*EXERCISE PROMPT:* Whenever a line of the material contains the string "mats", it should be copied.

*DATASET EXTRACT:*
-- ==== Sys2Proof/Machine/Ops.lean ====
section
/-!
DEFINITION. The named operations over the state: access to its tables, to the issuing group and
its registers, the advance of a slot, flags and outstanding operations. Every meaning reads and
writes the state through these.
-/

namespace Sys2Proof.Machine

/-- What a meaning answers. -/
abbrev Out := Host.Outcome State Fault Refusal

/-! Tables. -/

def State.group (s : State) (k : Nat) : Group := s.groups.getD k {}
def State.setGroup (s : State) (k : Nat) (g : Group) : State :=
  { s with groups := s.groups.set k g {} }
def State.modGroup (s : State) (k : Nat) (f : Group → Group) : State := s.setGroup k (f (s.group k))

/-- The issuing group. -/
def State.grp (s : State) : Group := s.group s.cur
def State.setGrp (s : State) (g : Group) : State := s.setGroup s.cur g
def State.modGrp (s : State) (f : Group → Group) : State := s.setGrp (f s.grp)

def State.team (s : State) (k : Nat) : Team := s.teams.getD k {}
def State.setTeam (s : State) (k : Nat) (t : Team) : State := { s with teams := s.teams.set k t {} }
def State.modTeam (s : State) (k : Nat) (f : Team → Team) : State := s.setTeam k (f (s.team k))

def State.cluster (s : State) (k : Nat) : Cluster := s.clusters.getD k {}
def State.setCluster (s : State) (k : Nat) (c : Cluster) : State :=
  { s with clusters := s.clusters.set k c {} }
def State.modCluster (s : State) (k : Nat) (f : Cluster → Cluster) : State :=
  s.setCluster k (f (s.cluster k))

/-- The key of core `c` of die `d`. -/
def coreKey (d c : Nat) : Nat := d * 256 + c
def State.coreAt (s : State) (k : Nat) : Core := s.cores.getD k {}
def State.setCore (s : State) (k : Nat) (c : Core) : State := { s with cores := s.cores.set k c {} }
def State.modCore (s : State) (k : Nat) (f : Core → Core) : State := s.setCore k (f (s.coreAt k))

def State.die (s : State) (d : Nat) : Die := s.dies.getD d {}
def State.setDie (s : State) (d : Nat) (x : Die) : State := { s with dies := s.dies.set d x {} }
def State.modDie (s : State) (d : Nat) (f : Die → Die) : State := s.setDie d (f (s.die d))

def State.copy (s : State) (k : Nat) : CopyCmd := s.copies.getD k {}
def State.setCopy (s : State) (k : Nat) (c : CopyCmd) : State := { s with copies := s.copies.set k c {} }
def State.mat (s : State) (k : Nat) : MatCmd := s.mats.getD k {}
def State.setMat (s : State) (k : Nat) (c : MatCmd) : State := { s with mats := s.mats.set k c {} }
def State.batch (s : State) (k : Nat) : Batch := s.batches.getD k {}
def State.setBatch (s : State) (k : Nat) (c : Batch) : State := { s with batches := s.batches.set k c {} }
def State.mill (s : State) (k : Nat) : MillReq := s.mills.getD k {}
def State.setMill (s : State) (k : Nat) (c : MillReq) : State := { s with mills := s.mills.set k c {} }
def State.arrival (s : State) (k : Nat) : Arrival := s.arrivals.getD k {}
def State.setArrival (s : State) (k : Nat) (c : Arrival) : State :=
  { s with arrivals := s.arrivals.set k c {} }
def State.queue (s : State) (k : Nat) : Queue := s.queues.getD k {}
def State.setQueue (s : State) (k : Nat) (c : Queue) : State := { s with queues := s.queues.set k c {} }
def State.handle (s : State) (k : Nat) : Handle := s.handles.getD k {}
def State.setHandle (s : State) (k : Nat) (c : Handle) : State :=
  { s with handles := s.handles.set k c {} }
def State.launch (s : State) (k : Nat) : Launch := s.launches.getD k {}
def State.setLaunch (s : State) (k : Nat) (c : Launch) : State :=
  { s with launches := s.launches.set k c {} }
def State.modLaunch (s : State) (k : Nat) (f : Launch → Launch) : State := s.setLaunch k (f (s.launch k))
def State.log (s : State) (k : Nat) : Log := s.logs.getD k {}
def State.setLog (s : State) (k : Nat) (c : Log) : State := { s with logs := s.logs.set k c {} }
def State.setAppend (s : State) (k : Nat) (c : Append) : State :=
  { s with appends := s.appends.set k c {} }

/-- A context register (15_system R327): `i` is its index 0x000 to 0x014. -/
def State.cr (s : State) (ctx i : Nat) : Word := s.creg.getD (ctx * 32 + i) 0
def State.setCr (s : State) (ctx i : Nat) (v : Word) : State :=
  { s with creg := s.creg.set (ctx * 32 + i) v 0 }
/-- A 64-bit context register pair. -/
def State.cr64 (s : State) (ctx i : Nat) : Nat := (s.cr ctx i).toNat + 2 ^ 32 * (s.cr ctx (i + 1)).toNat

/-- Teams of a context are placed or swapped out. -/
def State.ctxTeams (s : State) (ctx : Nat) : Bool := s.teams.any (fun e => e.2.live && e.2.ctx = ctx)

*WRITTEN SOLUTION:*
def State.mat (s : State) (k : Nat) : MatCmd := s.mats.getD k {}
def State.setMat (s : State) (k : Nat) (c : MatCmd) : State := { s with mats := s.mats.set k c {} }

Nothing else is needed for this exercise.